Die Ich-Erzählerin träumt davon, einen Bestseller zu schreiben, muss fürs Erste aber noch einem Job im Kulturbetrieb nachgehen. Während ihr Freund als angehender Lehrer gerade in seinem Idealismus von der harten Realität ausgebremst wird. Zusammen warten sie darauf, dass das richtige Leben beginnt - und ahnen doch, dass sie sich anpassen und fortpflanzen werden, wie alle anderen auch.

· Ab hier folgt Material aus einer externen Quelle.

-- ==== Sys2Proof/Machine/Dispatch.lean ====
section
/-! DEFINITION. One arm for each command: its meaning. -/
namespace Sys2Proof.Machine
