/-- R536–R541, R544, R547, R550, R554, R556–R563, R593, R597–R602, R746: the power and pace loops and the input's timers. -/
def Obligations.PowerLoopsAct : Prop :=
  (∀ dt x, Occurs (.inputSample dt x) dt (fun _ => x.reaches && 44000 ≤ x.mv && x.mv ≤ 60000 && x.bank < x.mv + 2000)
    fun s => tryBoot (endBoot { endLoss (takeSample x s) with tray := { (endLoss (takeSample x s)).tray with inputGood := true } })) ∧
  (∀ dt x, Occurs (.inputSample dt x) dt (fun _ => !x.reaches && 44000 ≤ x.mv && x.mv ≤ 60000 && x.bank < x.mv + 2000)
    fun s => tryBoot (endBoot { modInput (fun i => { i with shut := 0 }) s with tray := { s.tray with inputGood := true } })) ∧
  (∀ dt t e, Occurs (.supplyRecovered dt) dt
    (fun s => s.pwr.input.halt = some t && s.pwr.input.goodSince = some e && e + 1000000000 ≤ now s)
    (reporting fun s =>
      clearAlert .supplyHalt (record 0x8502 1 0x8000 none false [] (resumeFabric (modInput (fun i => { i with halt := none }) s))))) ∧
  (∀ dt t, Occurs (.supplyHalt100ms dt) dt
    (fun s => s.pwr.input.halt = some t && !s.pwr.input.released && t + 100000000 ≤ now s)
    fun s => releaseAll (modInput (fun i => { i with released := true }) s)) ∧
  (∀ dt, Occurs (.measurementLoss dt) dt (fun s => !s.pwr.input.lost && s.pwr.input.sampleAt + 10000000 ≤ now s)
    fun s => record 0xB120 2 0x8000 none false [] (raiseAlert .measurement (modInput (fun i => { i with lost := true }) s))) ∧
  (∀ dt d, Occurs (.estimatorTick dt d) dt fabricOn
    (modPace fun p => { p with dyn := (d :: p.dyn).take 1000, periodD := p.periodD + d })) ∧
  (∀ dt, Occurs (.powerLoopTick dt) dt (fun s => fabricOn s && (loopStart s).pwr.pace.fell) fun s => setUniform false (loopStart s)) ∧
  (∀ dt, Occurs (.powerLoopTick dt) dt
    (fun s =>
      let t := loopStart s
      fabricOn s && !t.pwr.pace.fell && !powerHeld t && !confMode t && peakOf t < pEstAvg t && t.pwr.pace.uniform.isNone)
    fun s => setUniform true (loopStart s)) ∧
  (∀ dt, Occurs (.powerLoopTick dt) dt
    (fun s =>
      let t := loopStart s
      fabricOn s && !t.pwr.pace.fell && !powerHeld t && (confMode t || pEstAvg t ≤ peakOf t || t.pwr.pace.uniform.isSome))
    fun s => liftUniform (loopStart s)) ∧
  (∀ dt, Occurs (.paceTick dt) dt
    (fun s => fabricOn s && !(droopCheck (renewLimit s)).pwr.cool.stop && !supplyHalted (droopCheck (renewLimit s))
      && !paceHeld (droopCheck (renewLimit s)) && !confMode (droopCheck (renewLimit s)))
    fun s => lagBehind (moveTarget (wantedLevel (droopCheck (renewLimit s))) 4 (droopCheck (renewLimit s)))) ∧
  (∀ dt, Occurs (.railLevelStep dt) dt
    (fun s => fabricOn s && s.pwr.pace.level ≠ s.pwr.pace.target && s.pwr.pace.stepAt + 1000 ≤ now s)
    fun s => modPace (fun p => { p with
      level := if p.level < p.target then p.level + 1 else p.level - 1, stepAt := now s, ramped := true }) s) ∧
  (∀ dt r, Occurs (.paceMeterInterval dt r) dt always (modPace fun p => { p with
    rate := r % 2 ^ 32, rateLevel := p.level, rateRamp := p.ramped, ramped := decide (p.level ≠ p.target) })) ∧
  (∀ dt, Occurs (.deferredPaceIncrease dt) dt
    (fun s => s.pwr.pace.deferred && !droopRecent s && !paceHeld s && !confMode s && s.pwr.pace.target < (wantedLevel s).1)
    fun s => modPace (fun p => { p with limiter := (wantedLevel s).2, deferred := false })
      (setTarget (min (wantedLevel s).1 (s.pwr.pace.target + 4)) s)) ∧
  (∀ dt l t, Occurs (.droopCeilingExpiry dt) dt (fun s => s.pwr.pace.droopCeil = some (l, t) && t ≤ now s)
    (modPace fun p => { p with droopCeil := none })) ∧
  (∀ dt, Occurs (.calibrationFit dt) dt
    (fun s => fabricOn s && (powerHeld s || s.pwr.pace.periods.length < 199))
    (modPace fun p => { p with periods := ((p.periodE, p.periodD) :: p.periods).take 200, periodE := 0, periodD := 0 })) ∧
  (∀ dt shares rest, Reaches (.attributionPeriod dt shares rest) dt always fun s t =>
    t.pwr.input.fine = s.pwr.input.fine % 100000 ∧ t.pwr.input.energy = s.pwr.input.energy + s.pwr.input.fine / 100000) ∧
  (∀ dt s, s.time.t / 100000000 < (advance dt s).time.t / 100000000 → confMode (advance dt s) = false →
    exec (.confEpoch dt) s = .next (modInput (fun i => { i with
      shown := (advance dt s).sec.ctxs.foldl (fun t x =>
        if x.2.confidential then tset t x.1 (((tget (advance dt s).pwr.input.ctxEnergy x.1 []).foldl (· + ·) 0) % 2 ^ 64) else t)
        (advance dt s).pwr.input.shown }) (advance dt s))) ∧
  (∀ dt, Occurs (.capHeartbeatTimeout dt) dt
    (fun s => !s.pwr.pace.lone && !s.pwr.pace.hbHold && s.pwr.pace.hbAt + 500000000 ≤ now s)
    fun s => recordSq 0x8111 1 [] (modPace (fun p => { p with hbHold := true }) s)) ∧
  (∀ dt, Occurs (.loneCapTimeout dt) dt
    (fun s => !s.pwr.pace.lone && s.pwr.pace.hbHold && s.pwr.pace.hbAt + 60500000000 ≤ now s)
    fun s => recordSq 0x8112 1 [] (reporting (fun s => lowerLimit (modPace (fun p => { p with lone := true }) s)) s)) ∧
  (∀ dt, Occurs (.reportTimer dt) dt always sendReport) ∧
  (∀ dt b v, Occurs (.droopDetect dt b v) dt (fun s => fabricOn s && b < 252 && droopFires s v)
    fun s => applyBlock (blockOf b) (modHeat (blockOf b) (fun h => { h with fired := some (now s), shut := some (h.shut.getD (now s)) })
      (modPace (fun p => { p with droopEvents := satAdd 64 p.droopEvents 1 }) s))) ∧
  (∀ dt k t f, Occurs (.droopGateRelease dt k) dt
    (fun s => (heatOf s k).shut = some t && (heatOf s k).fired = some f && f + 50 ≤ now s)
    fun s => softOpen false k (applyBlock k (modHeat k (fun h => { h with shut := none, shutNs := h.shutNs + (now s - t) }) s)))
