@[simp] theorem transmit_benches (x : Sent) (s : State) : (transmit x s).benches = s.benches := by rw [(transmit_talks x s).rest]
@[simp] theorem transmit_serve (x : Sent) (s : State) : (transmit x s).serve = s.serve := by rw [(transmit_talks x s).rest]
@[simp] theorem transmit_opr (x : Sent) (s : State) : (transmit x s).opr = s.opr := by rw [(transmit_talks x s).rest]
@[simp] theorem transmit_vid (x : Sent) (s : State) : (transmit x s).vid = s.vid := by rw [(transmit_talks x s).rest]
@[simp] theorem transmit_red (x : Sent) (s : State) : (transmit x s).red = s.red := by rw [(transmit_talks x s).rest]
@[simp] theorem transmit_pwr (x : Sent) (s : State) : (transmit x s).pwr = s.pwr := by rw [(transmit_talks x s).rest]
@[simp] theorem transmit_mem (x : Sent) (s : State) : (transmit x s).mem = s.mem := by rw [(transmit_talks x s).rest]
@[simp] theorem transmit_gau (x : Sent) (s : State) : (transmit x s).gau = s.gau := by rw [(transmit_talks x s).rest]
@[simp] theorem transmit_nv (x : Sent) (s : State) : (transmit x s).nv = s.nv := by rw [(transmit_talks x s).rest]
@[simp] theorem transmit_boot (x : Sent) (s : State) : (transmit x s).boot = s.boot := by rw [(transmit_talks x s).rest]
@[simp] theorem transmit_sec (x : Sent) (s : State) : (transmit x s).sec = s.sec := by rw [(transmit_talks x s).rest]
@[simp] theorem transmit_hostWrites (x : Sent) (s : State) : (transmit x s).hostWrites = s.hostWrites := by rw [(transmit_talks x s).rest]
@[simp] theorem transmit_free (x : Sent) (s : State) : (transmit x s).free = s.free := by rw [(transmit_talks x s).rest]
@[simp] theorem transmit_pending (x : Sent) (s : State) : (transmit x s).pending = s.pending := by rw [(transmit_talks x s).rest]
@[simp] theorem transmit_rec (x : Sent) (s : State) : (transmit x s).rec_ = s.rec_ := by rw [(transmit_talks x s).rest]
@[simp] theorem transmit_t (x : Sent) (s : State) : (transmit x s).time.t = s.time.t := by rw [(transmit_talks x s).time]
@[simp] theorem transmit_up (x : Sent) (s : State) : (transmit x s).time.up = s.time.up := by rw [(transmit_talks x s).time]
@[simp] theorem transmit_funcs (x : Sent) (s : State) : (transmit x s).sq.funcs = s.sq.funcs := by rw [(transmit_talks x s).sq]
@[simp] theorem transmit_cores (x : Sent) (s : State) : (transmit x s).sq.cores = s.sq.cores := by rw [(transmit_talks x s).sq]
@[simp] theorem transmit_mode (x : Sent) (s : State) : (transmit x s).sq.mode = s.sq.mode := by rw [(transmit_talks x s).sq]
@[simp] theorem transmit_work (x : Sent) (s : State) : (transmit x s).sq.work = s.sq.work := by rw [(transmit_talks x s).sq]
@[simp] theorem transmit_modes (x : Sent) (s : State) : (transmit x s).net.modes = s.net.modes := by rw [(transmit_talks x s).net]
@[simp] theorem transmit_peers (x : Sent) (s : State) : (transmit x s).net.peers = s.net.peers := by rw [(transmit_talks x s).net]
@[simp] theorem transmit_sister (x : Sent) (s : State) : (transmit x s).net.sister = s.net.sister := by rw [(transmit_talks x s).net]
@[simp] theorem transmit_alerts (x : Sent) (s : State) : (transmit x s).tray.alerts = s.tray.alerts := by rw [(transmit_talks x s).tray]
@[simp] theorem transmit_linkUp (x : Sent) (s : State) : (transmit x s).tray.linkUp = s.tray.linkUp := by rw [(transmit_talks x s).tray]
@[simp] theorem transmit_keepAlive (x : Sent) (s : State) : (transmit x s).tray.keepAlive = s.tray.keepAlive := by rw [(transmit_talks x s).tray]
@[simp] theorem transmit_thermTrip (x : Sent) (s : State) : (transmit x s).tray.thermTrip = s.tray.thermTrip := by rw [(transmit_talks x s).tray]
@[simp] theorem transmit_func (x : Sent) (s : State) (fid : Nat) : funcOf (transmit x s) fid = funcOf s fid := by simp [funcOf]
@[simp] theorem transmit_now (x : Sent) (s : State) : now (transmit x s) = now s := by simp [now]
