@[simp] theorem startFlush_parts (s : State) :
    (startFlush s).nv = s.nv ∧ (startFlush s).boot = s.boot ∧ (startFlush s).mem = s.mem ∧ (startFlush s).gau = s.gau ∧
      (startFlush s).benches = s.benches ∧ (startFlush s).serve = s.serve ∧ (startFlush s).opr = s.opr ∧ (startFlush s).vid = s.vid ∧
      (startFlush s).red = s.red ∧ (startFlush s).pwr = s.pwr := by
  simp [startFlush]

@[simp] theorem endFreezeEarly_parts (s : State) :
    (endFreezeEarly s).nv = s.nv ∧ (endFreezeEarly s).boot = s.boot ∧ (endFreezeEarly s).mem = s.mem ∧ (endFreezeEarly s).gau = s.gau ∧
      (endFreezeEarly s).benches = s.benches ∧ (endFreezeEarly s).serve = s.serve ∧ (endFreezeEarly s).opr = s.opr ∧
      (endFreezeEarly s).vid = s.vid ∧ (endFreezeEarly s).red = s.red ∧ (endFreezeEarly s).pwr = s.pwr := by
  simp only [endFreezeEarly]
  (repeat' split) <;> simp

@[simp] theorem sendControl_parts (a0 : Nat) (a1 : List Byte) (s : State) :
    (sendControl a0 a1 s).nv = s.nv ∧ (sendControl a0 a1 s).boot = s.boot ∧ (sendControl a0 a1 s).mem = s.mem ∧
      (sendControl a0 a1 s).gau = s.gau ∧ (sendControl a0 a1 s).benches = s.benches ∧ (sendControl a0 a1 s).serve = s.serve ∧
      (sendControl a0 a1 s).opr = s.opr ∧ (sendControl a0 a1 s).vid = s.vid ∧ (sendControl a0 a1 s).red = s.red ∧
      (sendControl a0 a1 s).pwr = s.pwr := by
  simp only [sendControl]
  (repeat' split) <;> grind [laneFor_parts, sendOp_parts]

@[simp] theorem takeResponses_parts (a0 : Nat) (s : State) :
    (takeResponses a0 s).nv = s.nv ∧ (takeResponses a0 s).boot = s.boot ∧ (takeResponses a0 s).mem = s.mem ∧
      (takeResponses a0 s).gau = s.gau ∧ (takeResponses a0 s).benches = s.benches ∧ (takeResponses a0 s).serve = s.serve ∧
      (takeResponses a0 s).opr = s.opr ∧ (takeResponses a0 s).vid = s.vid ∧ (takeResponses a0 s).red = s.red ∧
      (takeResponses a0 s).pwr = s.pwr := by
  simp [takeResponses]

@[simp] theorem putRsp_parts (a0 : Nat) (a1 : Response) (s : State) :
    (putRsp a0 a1 s).nv = s.nv ∧ (putRsp a0 a1 s).boot = s.boot ∧ (putRsp a0 a1 s).mem = s.mem ∧ (putRsp a0 a1 s).gau = s.gau ∧
      (putRsp a0 a1 s).benches = s.benches ∧ (putRsp a0 a1 s).serve = s.serve ∧ (putRsp a0 a1 s).opr = s.opr ∧
      (putRsp a0 a1 s).vid = s.vid ∧ (putRsp a0 a1 s).red = s.red ∧ (putRsp a0 a1 s).pwr = s.pwr := by
  simp [putRsp]

@[simp] theorem writeRsp_parts (a0 : Nat) (a1 : Response) (s : State) :
    (writeRsp a0 a1 s).nv = s.nv ∧ (writeRsp a0 a1 s).boot = s.boot ∧ (writeRsp a0 a1 s).mem = s.mem ∧ (writeRsp a0 a1 s).gau = s.gau ∧
      (writeRsp a0 a1 s).benches = s.benches ∧ (writeRsp a0 a1 s).serve = s.serve ∧ (writeRsp a0 a1 s).opr = s.opr ∧
      (writeRsp a0 a1 s).vid = s.vid ∧ (writeRsp a0 a1 s).red = s.red ∧ (writeRsp a0 a1 s).pwr = s.pwr := by
  simp [writeRsp]

@[simp] theorem notifyOne_parts (a0 : Nat) (a1 : Notif) (s : State) :
    (notifyOne a0 a1 s).nv = s.nv ∧ (notifyOne a0 a1 s).boot = s.boot ∧ (notifyOne a0 a1 s).mem = s.mem ∧
      (notifyOne a0 a1 s).gau = s.gau ∧ (notifyOne a0 a1 s).benches = s.benches ∧ (notifyOne a0 a1 s).serve = s.serve ∧
      (notifyOne a0 a1 s).opr = s.opr ∧ (notifyOne a0 a1 s).vid = s.vid ∧ (notifyOne a0 a1 s).red = s.red ∧
      (notifyOne a0 a1 s).pwr = s.pwr := by
  simp [notifyOne]

@[simp] theorem notify_parts (a0 : Nat) (a1 : Nat) (a2 : Nat) (s : State) :
    (notify a0 a1 a2 s).nv = s.nv ∧ (notify a0 a1 a2 s).boot = s.boot ∧ (notify a0 a1 a2 s).mem = s.mem ∧
      (notify a0 a1 a2 s).gau = s.gau ∧ (notify a0 a1 a2 s).benches = s.benches ∧ (notify a0 a1 a2 s).serve = s.serve ∧
      (notify a0 a1 a2 s).opr = s.opr ∧ (notify a0 a1 a2 s).vid = s.vid ∧ (notify a0 a1 a2 s).red = s.red ∧
      (notify a0 a1 a2 s).pwr = s.pwr := by
  simp [notify]

@[simp] theorem record_parts (a0 : Nat) (a1 : Nat) (a2 : Nat) (a3 : Option Nat) (a4 : Bool) (a5 : List Fld) (s : State) :
    (record a0 a1 a2 a3 a4 a5 s).nv = s.nv ∧ (record a0 a1 a2 a3 a4 a5 s).boot = s.boot ∧ (record a0 a1 a2 a3 a4 a5 s).mem = s.mem ∧
      (record a0 a1 a2 a3 a4 a5 s).gau = s.gau ∧ (record a0 a1 a2 a3 a4 a5 s).benches = s.benches ∧
      (record a0 a1 a2 a3 a4 a5 s).serve = s.serve ∧ (record a0 a1 a2 a3 a4 a5 s).opr = s.opr ∧
      (record a0 a1 a2 a3 a4 a5 s).vid = s.vid ∧ (record a0 a1 a2 a3 a4 a5 s).red = s.red ∧ (record a0 a1 a2 a3 a4 a5 s).pwr = s.pwr := by
  simp only [record]
  (repeat' split) <;> simp

@[simp] theorem recordSq_parts (a0 : Nat) (a1 : Nat) (a2 : List Fld) (s : State) :
    (recordSq a0 a1 a2 s).nv = s.nv ∧ (recordSq a0 a1 a2 s).boot = s.boot ∧ (recordSq a0 a1 a2 s).mem = s.mem ∧
      (recordSq a0 a1 a2 s).gau = s.gau ∧ (recordSq a0 a1 a2 s).benches = s.benches ∧ (recordSq a0 a1 a2 s).serve = s.serve ∧
      (recordSq a0 a1 a2 s).opr = s.opr ∧ (recordSq a0 a1 a2 s).vid = s.vid ∧ (recordSq a0 a1 a2 s).red = s.red ∧
      (recordSq a0 a1 a2 s).pwr = s.pwr := by
  simp [recordSq]

@[simp] theorem ok_parts (s : State) :
    (ok s).s.nv = s.nv ∧ (ok s).s.boot = s.boot ∧ (ok s).s.mem = s.mem ∧ (ok s).s.gau = s.gau ∧ (ok s).s.benches = s.benches ∧
      (ok s).s.serve = s.serve ∧ (ok s).s.opr = s.opr ∧ (ok s).s.vid = s.vid ∧ (ok s).s.red = s.red ∧ (ok s).s.pwr = s.pwr := by
  simp [ok]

Bis Gabriel vom Himmel fällt, sprich ein reizender kleiner Hund eines Morgens in ihrem Garten sitzt. Mit seiner schier ansteckenden Lebensfreude stellt er nicht nur ihr mittelmäßiges Leben infrage, sondern scheint fortan auch ihr Schicksal zu beeinflussen. Jedenfalls überstürzen sich die Ereignisse, und was mit großen treuen Hundeaugen begann, läuft auf eine erste veritable Lebenskrise hinaus, die dem jungen Paar nicht nur ganz neue Perspektiven beschert - sondern auch ihr eigenes Leben zum Bestseller macht.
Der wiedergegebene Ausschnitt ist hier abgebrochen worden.